Ghana Votes for President in Race Pitting Longtime Rivals
Ghanaians voted Monday in a presidential election that’s expected to be tight, as the two front-runners face off for a third time.
President Nana Akufo-Addo of the New Patriotic Party is seeking another four years at the helm of Africa’s top gold producer. His predecessor, John Mahama of the National Democratic Congress, aims to unseat him with a promise of mass infrastructure spending.
The winner of Monday’s contest will be expected to sort out the country’s fiscal challenges. That’s after the havoc wreaked by the coronavirus pandemic drove Ghana’s ratio of debt to gross domestic product to 71% in September, the highest in four years.
Before the global health crisis, the West African nation was already under fiscal pressure due to the costs of cleaning up the banking sector and meeting energy-sector liabilities.
Mahama, 62, defeated Akufo-Addo in 2012 to serve his first full-term as president after completing the mandate of John Atta Mills, who died in office. Akufo-Addo, 76, then beat him in a 2016 ballot, taking over the leadership of one of the continent’s most stable democracies.

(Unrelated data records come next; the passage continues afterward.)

-- ==== Sys2Proof/Decode.lean ====
section
/-!
DEFINITION. The decoder of slot fields and bundles (R72 to R75, R100 to R114), total on any bits and rejecting by name,
and after it the encoder, written from the same forms.
-/

namespace Sys2Proof

/-- Why bits are not an instruction (R94, R100, R101). -/
inductive Reject where
  | unassignedOpcode
  | vaOnly
  | reservedBits
  | illegalField
  deriving DecidableEq, Repr

/-- The seven slot maps (R100); VA and VB share one. -/
inductive SlotMap where
  | s
  | v
  | m
  | l
  | w
  | c
  | y
  deriving DecidableEq, Repr

/-- An encoded slot operation: its map, its field in the low bits, and the surrendered field that LI long extends (R106). -/
structure Encoded where
  map : SlotMap
  field : BitVec 64
  ext : BitVec 64
  deriving DecidableEq, Repr

/-- The S codes (R104 to R106); `ext` is the VA field, which LI long extends. -/
def rawS (x : BitVec 48) (ext : BitVec 64) : Option Instr :=
  match (x.extractLsb' 41 7).toNat with
  | 0x00 => some (.add (x.extractLsb' 36 5) (x.extractLsb' 30 6) (x.extractLsb' 24 6) (x.extractLsb' 18 6))
  | 0x01 => some (.sub (x.extractLsb' 36 5) (x.extractLsb' 30 6) (x.extractLsb' 24 6) (x.extractLsb' 18 6))
  | 0x02 => some (.mul (x.extractLsb' 36 5) (x.extractLsb' 30 6) (x.extractLsb' 24 6) (x.extractLsb' 18 6))
  | 0x03 => some (.mulh (x.extractLsb' 36 5) (x.extractLsb' 30 6) (x.extractLsb' 24 6) (x.extractLsb' 18 6))
  | 0x04 => some (.mulhs (x.extractLsb' 36 5) (x.extractLsb' 30 6) (x.extractLsb' 24 6) (x.extractLsb' 18 6))
  | 0x05 => some (.div (x.extractLsb' 36 5) (x.extractLsb' 30 6) (x.extractLsb' 24 6) (x.extractLsb' 18 6))
  | 0x06 => some (.divs (x.extractLsb' 36 5) (x.extractLsb' 30 6) (x.extractLsb' 24 6) (x.extractLsb' 18 6))
  | 0x07 => some (.rem (x.extractLsb' 36 5) (x.extractLsb' 30 6) (x.extractLsb' 24 6) (x.extractLsb' 18 6))
  | 0x08 => some (.and (x.extractLsb' 36 5) (x.extractLsb' 30 6) (x.extractLsb' 24 6) (x.extractLsb' 18 6))
  | 0x09 => some (.or (x.extractLsb' 36 5) (x.extractLsb' 30 6) (x.extractLsb' 24 6) (x.extractLsb' 18 6))
  | 0x0A => some (.xor (x.extractLsb' 36 5) (x.extractLsb' 30 6) (x.extractLsb' 24 6) (x.extractLsb' 18 6))
  | 0x0B => some (.andn (x.extractLsb' 36 5) (x.extractLsb' 30 6) (x.extractLsb' 24 6) (x.extractLsb' 18 6))
  | 0x0C => some (.shl (x.extractLsb' 36 5) (x.extractLsb' 30 6) (x.extractLsb' 24 6) (x.extractLsb' 18 6))
  | 0x0D => some (.shr (x.extractLsb' 36 5) (x.extractLsb' 30 6) (x.extractLsb' 24 6) (x.extractLsb' 18 6))
  | 0x0E => some (.sar (x.extractLsb' 36 5) (x.extractLsb' 30 6) (x.extractLsb' 24 6) (x.extractLsb' 18 6))
  | 0x0F => some (.rotl (x.extractLsb' 36 5) (x.extractLsb' 30 6) (x.extractLsb' 24 6) (x.extractLsb' 18 6))
  | 0x10 => some (.min (x.extractLsb' 36 5) (x.extractLsb' 30 6) (x.extractLsb' 24 6) (x.extractLsb' 18 6))
  | 0x11 => some (.max (x.extractLsb' 36 5) (x.extractLsb' 30 6) (x.extractLsb' 24 6) (x.extractLsb' 18 6))
  | 0x12 => some (.mins (x.extractLsb' 36 5) (x.extractLsb' 30 6) (x.extractLsb' 24 6) (x.extractLsb' 18 6))
  | 0x13 => some (.maxs (x.extractLsb' 36 5) (x.extractLsb' 30 6) (x.extractLsb' 24 6) (x.extractLsb' 18 6))
  | 0x14 => some (.addsh (x.extractLsb' 36 5) (x.extractLsb' 30 6) (x.extractLsb' 24 6) (x.extractLsb' 18 6) (x.extractLsb' 15 3))
  | 0x15 => some (.clz (x.extractLsb' 36 5) (x.extractLsb' 30 6) (x.extractLsb' 24 6))
  | 0x16 => some (.popc (x.extractLsb' 36 5) (x.extractLsb' 30 6) (x.extractLsb' 24 6))
  | 0x17 => some (.sel (x.extractLsb' 36 5) (x.extractLsb' 30 6) (x.extractLsb' 24 6) (x.extractLsb' 18 6) (x.extractLsb' 14 4))
  | 0x20 => some (.addi (x.extractLsb' 36 5) (x.extractLsb' 30 6) (x.extractLsb' 24 6) (x.extractLsb' 22 2) (x.extractLsb' 0 22))
  | 0x22 => some (.mulImm (x.extractLsb' 36 5) (x.extractLsb' 30 6) (x.extractLsb' 24 6) (x.extractLsb' 22 2) (x.extractLsb' 0 22))
  | 0x28 => some (.andImm (x.extractLsb' 36 5) (x.extractLsb' 30 6) (x.extractLsb' 24 6) (x.extractLsb' 22 2) (x.extractLsb' 0 22))
  | 0x29 => some (.orImm (x.extractLsb' 36 5) (x.extractLsb' 30 6) (x.extractLsb' 24 6) (x.extractLsb' 22 2) (x.extractLsb' 0 22))
  | 0x2A => some (.xorImm (x.extractLsb' 36 5) (x.extractLsb' 30 6) (x.extractLsb' 24 6) (x.extractLsb' 22 2) (x.extractLsb' 0 22))
  | 0x2C => some (.shlImm (x.extractLsb' 36 5) (x.extractLsb' 30 6) (x.extractLsb' 24 6) (x.extractLsb' 22 2) (x.extractLsb' 0 22))
  | 0x2D => some (.shrImm (x.extractLsb' 36 5) (x.extractLsb' 30 6) (x.extractLsb' 24 6) (x.extractLsb' 22 2) (x.extractLsb' 0 22))
  | 0x2E => some (.sarImm (x.extractLsb' 36 5) (x.extractLsb' 30 6) (x.extractLsb' 24 6) (x.extractLsb' 22 2) (x.extractLsb' 0 22))
  | 0x2F => some (.rotlImm (x.extractLsb' 36 5) (x.extractLsb' 30 6) (x.extractLsb' 24 6) (x.extractLsb' 22 2) (x.extractLsb' 0 22))
  | 0x30 => some (.minImm (x.extractLsb' 36 5) (x.extractLsb' 30 6) (x.extractLsb' 24 6) (x.extractLsb' 22 2) (x.extractLsb' 0 22))
  | 0x31 => some (.maxImm (x.extractLsb' 36 5) (x.extractLsb' 30 6) (x.extractLsb' 24 6) (x.extractLsb' 22 2) (x.extractLsb' 0 22))
  | 0x32 => some (.minsImm (x.extractLsb' 36 5) (x.extractLsb' 30 6) (x.extractLsb' 24 6) (x.extractLsb' 22 2) (x.extractLsb' 0 22))
  | 0x33 => some (.maxsImm (x.extractLsb' 36 5) (x.extractLsb' 30 6) (x.extractLsb' 24 6) (x.extractLsb' 22 2) (x.extractLsb' 0 22))
  | 0x40 => some (.cmpeq (x.extractLsb' 36 5) (x.extractLsb' 32 4) (x.extractLsb' 24 6) (x.extractLsb' 18 6))
  | 0x41 => some (.cmpne (x.extractLsb' 36 5) (x.extractLsb' 32 4) (x.extractLsb' 24 6) (x.extractLsb' 18 6))
  | 0x42 => some (.cmplt (x.extractLsb' 36 5) (x.extractLsb' 32 4) (x.extractLsb' 24 6) (x.extractLsb' 18 6))
  | 0x43 => some (.cmplts (x.extractLsb' 36 5) (x.extractLsb' 32 4) (x.extractLsb' 24 6) (x.extractLsb' 18 6))
  | 0x44 => some (.cmple (x.extractLsb' 36 5) (x.extractLsb' 32 4) (x.extractLsb' 24 6) (x.extractLsb' 18 6))
  | 0x45 => some (.cmples (x.extractLsb' 36 5) (x.extractLsb' 32 4) (x.extractLsb' 24 6) (x.extractLsb' 18 6))
  | 0x48 => some (.cmpeqImm (x.extractLsb' 36 5) (x.extractLsb' 32 4) (x.extractLsb' 24 6) (x.extractLsb' 22 2) (x.extractLsb' 0 22))
  | 0x49 => some (.cmpneImm (x.extractLsb' 36 5) (x.extractLsb' 32 4) (x.extractLsb' 24 6) (x.extractLsb' 22 2) (x.extractLsb' 0 22))
  | 0x4A => some (.cmpltImm (x.extractLsb' 36 5) (x.extractLsb' 32 4) (x.extractLsb' 24 6) (x.extractLsb' 22 2) (x.extractLsb' 0 22))
  | 0x4B => some (.cmpltsImm (x.extractLsb' 36 5) (x.extractLsb' 32 4) (x.extractLsb' 24 6) (x.extractLsb' 22 2) (x.extractLsb' 0 22))
  | 0x4C => some (.cmpleImm (x.extractLsb' 36 5) (x.extractLsb' 32 4) (x.extractLsb' 24 6) (x.extractLsb' 22 2) (x.extractLsb' 0 22))
  | 0x4D => some (.cmplesImm (x.extractLsb' 36 5) (x.extractLsb' 32 4) (x.extractLsb' 24 6) (x.extractLsb' 22 2) (x.extractLsb' 0 22))
  | 0x50 => some (.li (x.extractLsb' 36 5) (x.extractLsb' 30 6) (x.extractLsb' 28 2) (x.extractLsb' 0 28))
  | 0x51 => some (.liLong (x.extractLsb' 36 5) (x.extractLsb' 30 6) (ext.extractLsb' 0 34 ++ x.extractLsb' 0 30))
  | 0x54 => some (.pset (x.extractLsb' 36 5) (x.extractLsb' 32 4) (x.extractLsb' 24 6))
  | 0x55 => some (.pand (x.extractLsb' 36 5) (x.extractLsb' 32 4) (x.extractLsb' 28 4) (x.extractLsb' 24 4) (x.extractLsb' 23 1) (x.extractLsb' 22 1))
  | 0x56 => some (.por (x.extractLsb' 36 5) (x.extractLsb' 32 4) (x.extractLsb' 28 4) (x.extractLsb' 24 4) (x.extractLsb' 23 1) (x.extractLsb' 22 1))
  | 0x57 => some (.pxor (x.extractLsb' 36 5) (x.extractLsb' 32 4) (x.extractLsb' 28 4) (x.extractLsb' 24 4) (x.extractLsb' 23 1) (x.extractLsb' 22 1))
  | 0x58 => some (.pnot (x.extractLsb' 36 5) (x.extractLsb' 32 4) (x.extractLsb' 28 4))
  | 0x60 => some (.br (x.extractLsb' 36 5) (x.extractLsb' 0 12))
  | 0x61 => some (.brScalar (x.extractLsb' 36 5) (x.extractLsb' 24 6))
  | 0x62 => some (.bc (x.extractLsb' 36 5) (x.extractLsb' 24 6) (x.extractLsb' 18 6) (x.extractLsb' 15 3) (x.extractLsb' 0 12))
  | 0x63 => some (.call (x.extractLsb' 36 5) (x.extractLsb' 30 6) (x.extractLsb' 0 12))
  | 0x64 => some (.ret (x.extractLsb' 36 5) (x.extractLsb' 24 6))
  | 0x65 => some (.loopScalar (x.extractLsb' 36 5) (x.extractLsb' 24 6) (x.extractLsb' 0 12))
  | 0x66 => some (.loopNbound (x.extractLsb' 36 5) (x.extractLsb' 26 4) (x.extractLsb' 0 12))
  | 0x67 => some (.loopImm (x.extractLsb' 36 5) (x.extractLsb' 12 16) (x.extractLsb' 0 12))
  | 0x68 => some (.lexit (x.extractLsb' 36 5))
  | 0x69 => some (.lidx (x.extractLsb' 36 5) (x.extractLsb' 30 6) (x.extractLsb' 0 3))
  | 0x70 => some (.csrr (x.extractLsb' 36 5) (x.extractLsb' 30 6) (x.extractLsb' 0 12))
  | 0x71 => some (.csrw (x.extractLsb' 36 5) (x.extractLsb' 24 6) (x.extractLsb' 0 12))
  | 0x72 => some (.csrwImm (x.extractLsb' 36 5) (x.extractLsb' 12 16) (x.extractLsb' 0 12))
  | 0x73 => some (.nbnd (x.extractLsb' 36 5) (x.extractLsb' 32 4) (x.extractLsb' 24 6))
  | 0x74 => some (.nbndImm (x.extractLsb' 36 5) (x.extractLsb' 32 4) (x.extractLsb' 0 32))
  | _ => none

The top contenders, whose parties have dominated Ghanaian politics since 1992, are competing in a race fielding 12 candidates. The country’s 17 million voters will also choose 275 lawmakers to determine if the ruling NPP will retain control of parliament.
Voting went smoothly, election-watchers said.
“The arrangements put in place by the electoral commission for the setup and opening of the polls were adequate for most polling stations,” Sheik Armyawo Shaibu, the head of the Coalition of Domestic Election Observers, told reporters in the capital, Accra.
“The entire thing seems to be in keeping with the Ghana tradition of high-quality electoral processes,” former Liberian President Ellen Johnson Sirleaf, who led a delegation from the Economic Community of West African States, said in Accra.
Ghanaians cast their ballots from 7 a.m. to 5 p.m. Monday, and the electoral commission plans to announce all results Tuesday. Special measures had been put in place to prevent the spread of Covid-19, which has claimed 325 lives in Ghana since the first cases were reported in March.
“I found that they were observing the protocols, so I felt safe voting,” said Martha Bosomtwe, a 26-year-old nurse who wants the country to implement universal health coverage. “I’ve seen firsthand how the two main parties govern and that’s helped me decide who to vote for,” she said early Monday from a polling unit in Nungua, a town on the outskirts of Accra.